• _Dataset entries_

/-- Hop fields of route n of a cluster. -/
def State.routeHops (s : State) (c : CluId) (n : Nat) : List Nat :=
  (List.range (min (s.get F.cluRtrRoute.nhop (c.ix n)) 38)).map fun k => bitsOf (s.get F.cluRtrRoute.hop (c.ix n)) (6 * k) 6

/-- Latency, width and end of route n. -/
def State.routeLeg (s : State) (c : CluId) (n : Nat) : Option (Nat × Nat × CluId) :=
  if !s.bit F.cluRtrRoute.valid (c.ix n) then none
  else match s.routeHops c n with
    | [] => some (3, 64, c)
    | hs =>
      match s.legHops ⟨c, 0, 64, 0⟩ hs with
      | none => none
      | some l => some (l.lat + runLat l.run, l.width, l.at_)

/-- Write CLU.RTR.RLAT of a cluster's routes at activation (R298). -/
def State.writeRlat (s : State) (c : CluId) : State :=
  forAll (List.range 16) (fun n s =>
    match s.routeLeg c n with
    | none => s.sets (c.ix n) [(F.cluRtrRlat.lat_cc, 0), (F.cluRtrRlat.width, 0), (F.cluRtrRlat.valid, 0)]
    | some (l, w, _) => s.sets (c.ix n) [(F.cluRtrRlat.lat_cc, l), (F.cluRtrRlat.width, w), (F.cluRtrRlat.valid, 1)]) s

/-! ## Dynamic routes (R299, R502, R503) -/

/-- Next direction by dimension order: to the destination's die column, then die row, then the cluster's column and row. -/
def dimOrder (c d : CluId) : Option Nat :=
  let dx := c.die.val % 4
  let dy := c.die.val / 4
  let tx := d.die.val % 4
  let ty := d.die.val / 4
  if dx < tx then some 1 else if tx < dx then some 3
  else if dy < ty then some 2 else if ty < dy then some 0
  else if cluX c < cluX d then some 1 else if cluX d < cluX c then some 3
  else if cluY c < cluY d then some 2 else if cluY d < cluY c then some 0
  else none

/-- A link of a die is out of use for its rewritten route tables: it is listed as failed when they were written. -/
def avoided (bad : List (Nat × Nat)) (c e : CluId) (dir : Nat) : Bool :=
  bad.any fun b => decide (b = (c.clu.val, hopPort c dir)) || decide (b = (e.clu.val, enterPort c e dir))

/-- Level of a cluster in the spanning tree rooted at cluster (0, 0) over the links in use: breadth first. -/
def treeLevels (bad : List (Nat × Nat)) : Nat → List CluId → List (CluId × Nat) → Nat → List (CluId × Nat)
  | 0, _, acc, _ => acc
  | fuel + 1, frontier, acc, lvl =>
    let new := frontier.foldl (fun (t : List CluId) c =>
      [1, 3, 2, 0].foldl (fun t dir =>
        match cluNext c dir with
        | none => t
        | some e =>
          if e.die ≠ c.die ∨ avoided bad c e dir ∨ t.contains e ∨ acc.any (fun p => decide (p.1 = e)) then t else t ++ [e]) t) []
    if new.isEmpty then acc else treeLevels bad fuel new (acc ++ new.map fun c => (c, lvl + 1)) (lvl + 1)

/-- Level of a cluster in a tree of detours. -/
def levelOf (lv : List (CluId × Nat)) (c : CluId) : Option Nat := Map.find lv c

/-- A hop goes up: towards the root, by level and then by cluster index. -/
def goesUp (lv : List (CluId × Nat)) (c e : CluId) : Bool :=
  match levelOf lv c, levelOf lv e with
  | some a, some b => decide (b < a) || (decide (b = a) && decide (e.clu.val < c.clu.val))
  | _, _ => false

/-- Shortest up*/down* path to `dst`: breadth first over (cluster, whether a down hop has been taken, first direction). -/
def searchPath (bad : List (Nat × Nat)) (lv : List (CluId × Nat)) (dst : CluId) :
    Nat → List (CluId × Bool × Nat) → List (CluId × Bool) → Option Nat
  | 0, _, _ => none
  | fuel + 1, frontier, seen =>
    match frontier.find? fun f => decide (f.1 = dst) with
    | some f => some f.2.2
    | none =>
      let new := frontier.foldl (fun (t : List (CluId × Bool × Nat)) f =>
        [1, 3, 2, 0].foldl (fun t dir =>
          match cluNext f.1 dir with
          | none => t
          | some e =>
            let down := !goesUp lv f.1 e
            if e.die ≠ f.1.die ∨ avoided bad f.1 e dir ∨ (f.2.1 ∧ ¬ down) ∨ seen.contains (e, down) ∨
              t.any (fun p => decide (p.1 = e) && p.2.1 == down) then t
            else t ++ [(e, down, f.2.2)]) t) []
      if new.isEmpty then none else searchPath bad lv dst fuel new (seen ++ new.map fun p => (p.1, p.2.1))

/-- Next direction within a die by its rewritten route tables (R502). -/
def tableRoute (bad : List (Nat × Nat)) (c d : CluId) : Option Nat :=
  let root : CluId := ⟨c.die, ⟨0, by omega⟩⟩
  let lv := treeLevels bad 128 [root] [(root, 0)] 0
  let starts := [1, 3, 2, 0].filterMap fun dir =>
    match cluNext c dir with
    | none => none
    | some e => if e.die ≠ c.die ∨ avoided bad c e dir then none else some (e, !goesUp lv c e, dir)
  searchPath bad lv d 256 starts [(c, false)]

/-- The cluster of the edge `dir` of a die whose slice is OK and nearest to the one wanted, lower index on a tie (R503). -/
def State.edgeSlice (s : State) (c : CluId) (dir : Nat) : Option CluId :=
  let d := c.die.val
  let at_ := fun k => if dir % 2 = 0 then cluAt? d ((if dir = 0 then 0 else 112) + k) else cluAt? d (16 * k + if dir = 1 then 15 else 0)
  let want := if dir % 2 = 0 then c.clu.val % 16 else c.clu.val / 16
  let n := if dir % 2 = 0 then 16 else 8
  let ok := fun k =>
    match at_ k with
    | some e => s.hopOk e dir
    | none => false
  let dist := fun k => if k ≤ want then want - k else k - want
  let best := (List.range n).foldl (fun (t : Option Nat) k =>
    if ok k then
      match t with
      | none => some k
      | some b => if dist k < dist b then some k else t
    else t) none
  match best with
  | none => none
  | some k => at_ k

/-- Next direction within a die: the route tables' once rewritten, else dimension order. -/
def State.inDie (s : State) (c d : CluId) : Option Nat :=
  match Map.find s.rerouted c.die.val with
  | none => dimOrder c d
  | some bad => tableRoute bad c d

/-- Next direction of a dynamic packet at c bound for d: on another die, over the nearest OK slice of the exit edge, else the
other dimension first; none where no path is left. -/
def State.dynNext (s : State) (c d : CluId) : Option Nat :=
  if c.die = d.die then s.inDie c d
  else
    let cross := fun dir =>
      match s.edgeSlice c dir with
      | none => none
      | some e => if e = c then some dir else s.inDie c e
    let xdir := if c.die.val % 4 < d.die.val % 4 then some 1 else if d.die.val % 4 < c.die.val % 4 then some 3 else none
    let ydir := if c.die.val / 4 < d.die.val / 4 then some 2 else if d.die.val / 4 < c.die.val / 4 then some 0 else none
    let try_ := fun (o : Option Nat) =>
      match o with
      | some dir => cross dir
      | none => none
    match try_ xdir with
    | some dir => some dir
    | none => try_ ydir

/-- Whether a dynamic packet at c can reach d over OK links. -/
def State.dynPath (s : State) (d : CluId) : Nat → CluId → Bool
  | 0, _ => false
  | fuel + 1, c =>
    if c = d then true
    else match s.dynNext c d with
      | none => false
      | some dir =>
        if !s.hopOk c dir then false
        else match cluNext c dir with
          | none => false
          | some e => s.dynPath d fuel e

/-- A dynamic path exists (R299, R503). -/
def State.dynReach (s : State) (c d : CluId) : Bool := s.dynPath d 512 c

/-- Routers passed, seam links and bridge cycles of the dimension-order path (R304). -/
def State.sigPath (s : State) (d : CluId) : Nat → CluId → Nat × Nat × Nat
  | 0, _ => (1, 0, 0)
  | fuel + 1, c =>
    match dimOrder c d with
    | none => (1, 0, 0)
    | some dir =>
      match cluNext c dir with
      | none => (1, 0, 0)
      | some e =>
        let r := s.sigPath d fuel e
        (r.1 + 1, r.2.1 + (if isSeam c e dir then 1 else 0), r.2.2 + (if e.die = c.die then 0 else s.bridgeLat c.die.val dir))

/-- Cycles from issue to the earliest update by a signal message, less one: 2r + 4s + bridges. -/
def State.sigLat (s : State) (c d : CluId) : Nat :=
  let r := s.sigPath d 128 c
  2 * r.1 + 4 * r.2.1 + r.2.2

/-- A dynamic packet's uncontended latency: 3 a router, 4 a seam, the bridges (R300). -/
def State.dynLat (s : State) (c d : CluId) : Nat :=
  let r := s.sigPath d 128 c
  3 * r.1 + 4 * r.2.1 + r.2.2

/-! ## Sync objects (R304-R307) -/

/-- The first cycle from t in which no update waits at an input port of a sync unit: a port takes one a cycle (R305). -/
def portFree (q : List SyncUpd) (c : CluId) (port : Nat) : Nat → Nat → Nat
  | 0, t => t
  | fuel + 1, t => if q.any fun u => decide (u.clu = c ∧ u.port = port ∧ u.due = t) then portFree q c port fuel (t + 1) else t

/-- Insert an update behind those due earlier, resets before increments of the same cycle (R306). -/
def insertUpd (u : SyncUpd) : List SyncUpd → List SyncUpd
  | [] => [u]
  | x :: xs =>
    if u.due < x.due ∨ (u.due = x.due ∧ u.reset ∧ ¬ x.reset) then u :: x :: xs else x :: insertUpd u xs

• _AIM OF THE TASK_
The lines from the one containing "def State.dynPath (s" through the last line of the records are the answer; set them down exactly and add nothing.

• _ANSWER AREA_
def State.dynPath (s : State) (d : CluId) : Nat → CluId → Bool
  | 0, _ => false
  | fuel + 1, c =>
    if c = d then true
    else match s.dynNext c d with
      | none => false
      | some dir =>
        if !s.hopOk c dir then false
        else match cluNext c dir with
          | none => false
          | some e => s.dynPath d fuel e

/-- A dynamic path exists (R299, R503). -/
def State.dynReach (s : State) (c d : CluId) : Bool := s.dynPath d 512 c

/-- Routers passed, seam links and bridge cycles of the dimension-order path (R304). -/
def State.sigPath (s : State) (d : CluId) : Nat → CluId → Nat × Nat × Nat
  | 0, _ => (1, 0, 0)
  | fuel + 1, c =>
    match dimOrder c d with
    | none => (1, 0, 0)
    | some dir =>
      match cluNext c dir with
      | none => (1, 0, 0)
      | some e =>
        let r := s.sigPath d fuel e
        (r.1 + 1, r.2.1 + (if isSeam c e dir then 1 else 0), r.2.2 + (if e.die = c.die then 0 else s.bridgeLat c.die.val dir))

/-- Cycles from issue to the earliest update by a signal message, less one: 2r + 4s + bridges. -/
def State.sigLat (s : State) (c d : CluId) : Nat :=
  let r := s.sigPath d 128 c
  2 * r.1 + 4 * r.2.1 + r.2.2

/-- A dynamic packet's uncontended latency: 3 a router, 4 a seam, the bridges (R300). -/
def State.dynLat (s : State) (c d : CluId) : Nat :=
  let r := s.sigPath d 128 c
  3 * r.1 + 4 * r.2.1 + r.2.2

/-! ## Sync objects (R304-R307) -/

/-- The first cycle from t in which no update waits at an input port of a sync unit: a port takes one a cycle (R305). -/
def portFree (q : List SyncUpd) (c : CluId) (port : Nat) : Nat → Nat → Nat
  | 0, t => t
  | fuel + 1, t => if q.any fun u => decide (u.clu = c ∧ u.port = port ∧ u.due = t) then portFree q c port fuel (t + 1) else t

/-- Insert an update behind those due earlier, resets before increments of the same cycle (R306). -/
def insertUpd (u : SyncUpd) : List SyncUpd → List SyncUpd
  | [] => [u]
  | x :: xs =>
    if u.due < x.due ∨ (u.due = x.due ∧ u.reset ∧ ¬ x.reset) then u :: x :: xs else x :: insertUpd u xs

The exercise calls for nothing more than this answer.